(Problem) Where a line holds the word "span", copy that line from the data below.

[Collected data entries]
-- -- --
-- ==== Sys2Proof/Machine/Dither.lean ====
section
/-! DEFINITION. The bit-plane decomposer and the dither frame synthesis (43_bitplane_dither.md
R97-R101). -/

namespace Sys2Proof.Machine

/-- `value12(v) = v >> 4` (43_bitplane_dither.md R97). -/
def value12 (v : Nat) : Nat := v >>> 4

/-- `base(v) = value12(v) >> 4` (43_bitplane_dither.md R97). -/
def baseOf (v : Nat) : Nat := value12 v >>> 4

/-- `remainder(v) = value12(v) & 0xF` (43_bitplane_dither.md R97). -/
def remainderOf (v : Nat) : Nat := value12 v &&& 0xF

/-- Whether frame f goes up at remainder r: `r > f`, or `r >= f` when CMP_GE is set
(43_bitplane_dither.md R98). -/
def goesUp (cmpGe : Bool) (r f : Nat) : Bool := if cmpGe then decide (f ≤ r) else decide (f < r)

/-- `frame_val(v, f)` (43_bitplane_dither.md R98), clipped at 255. -/
def frameVal (cmpGe : Bool) (v f : Nat) : Nat :=
  min 255 (baseOf v + (goesUp cmpGe (remainderOf v) f).toNat)

/-- DECOMP (43_bitplane_dither.md R99): one byte per sample in each plane. -/
def execDecomp (t : Fmt) (src w h dstb dstr : Nat) (s : State) :
    Host.Outcome State Fault Refusal :=
  let S : Surface := { base := src, w := w, h := h, fmt := t }
  let B : Surface := { base := dstb, w := w, h := h, fmt := .u8 }
  let M : Surface := { base := dstr, w := w, h := h, fmt := .u8 }
  runChecked
    [chkNotNull S,
     require (t = .u16) (raised .v4 opSrc 0 0),
     chkSurface S opSrc s, chkSurface B opDst0 s, chkSurface M opDst1 s,
     chkOverlap S opSrc B opDst0, chkOverlap S opSrc M opDst1, chkOverlap B opDst0 M opDst1,
     chkFiu B opDst0 s, chkFiu M opDst1 s]
    (((s.touch [S.span, B.span, M.span]).storeSurface B fun y x => baseOf (S.pix s y x)).storeSurface M
      fun y x => remainderOf (S.pix s y x))
    s

/-- DITH1 (43_bitplane_dither.md R100): frame f of the set. -/
def execDith1 (t : Fmt) (src w h dst f : Nat) (s : State) : Host.Outcome State Fault Refusal :=
  let S : Surface := { base := src, w := w, h := h, fmt := t }
  let D : Surface := { base := dst, w := w, h := h, fmt := .u8 }
  runChecked
    [chkNotNull S,
     require (t = .u16) (raised .v4 opSrc 0 0),
     require (s.cfg.frames.toNat ≠ 0) (raised .v5 opCmd 0 0),
     require (f < s.cfg.frames.toNat) (raised .v6 opCmd 0 0),
     chkSurface S opSrc s, chkSurface D opDst0 s,
     chkOverlap S opSrc D opDst0,
     chkFiu D opDst0 s]
    ((s.touch [S.span, D.span]).storeSurface D fun y x => frameVal s.cfg.cmpGe (S.pix s y x) f)
    s

/-- DITHN (43_bitplane_dither.md R101): frame k stands at row k*h of the surface of the whole set, so
row y of the set is row y mod h of frame y / h. -/
def execDithn (t : Fmt) (src w h dst : Nat) (s : State) : Host.Outcome State Fault Refusal :=
  let S : Surface := { base := src, w := w, h := h, fmt := t }
  let FS : Surface := { base := dst, w := w, h := s.cfg.frames.toNat * h, fmt := .u8 }
  runChecked
    [chkNotNull S,
     require (t = .u16) (raised .v4 opSrc 0 0),
     require (s.cfg.frames.toNat ≠ 0) (raised .v5 opCmd 0 0),
     chkSurface S opSrc s, chkSurface FS opDst0 s,
     chkOverlap S opSrc FS opDst0,
     chkFiu FS opDst0 s]
    ((s.touch [S.span, FS.span]).storeSurface FS fun y x =>
      frameVal s.cfg.cmpGe (S.pix s (y % h) x) (y / h))
    s

end Sys2Proof.Machine
end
-- -- --
(Solution to the exercise)
    (((s.touch [S.span, B.span, M.span]).storeSurface B fun y x => baseOf (S.pix s y x)).storeSurface M
    ((s.touch [S.span, D.span]).storeSurface D fun y x => frameVal s.cfg.cmpGe (S.pix s y x) f)
    ((s.touch [S.span, FS.span]).storeSurface FS fun y x =>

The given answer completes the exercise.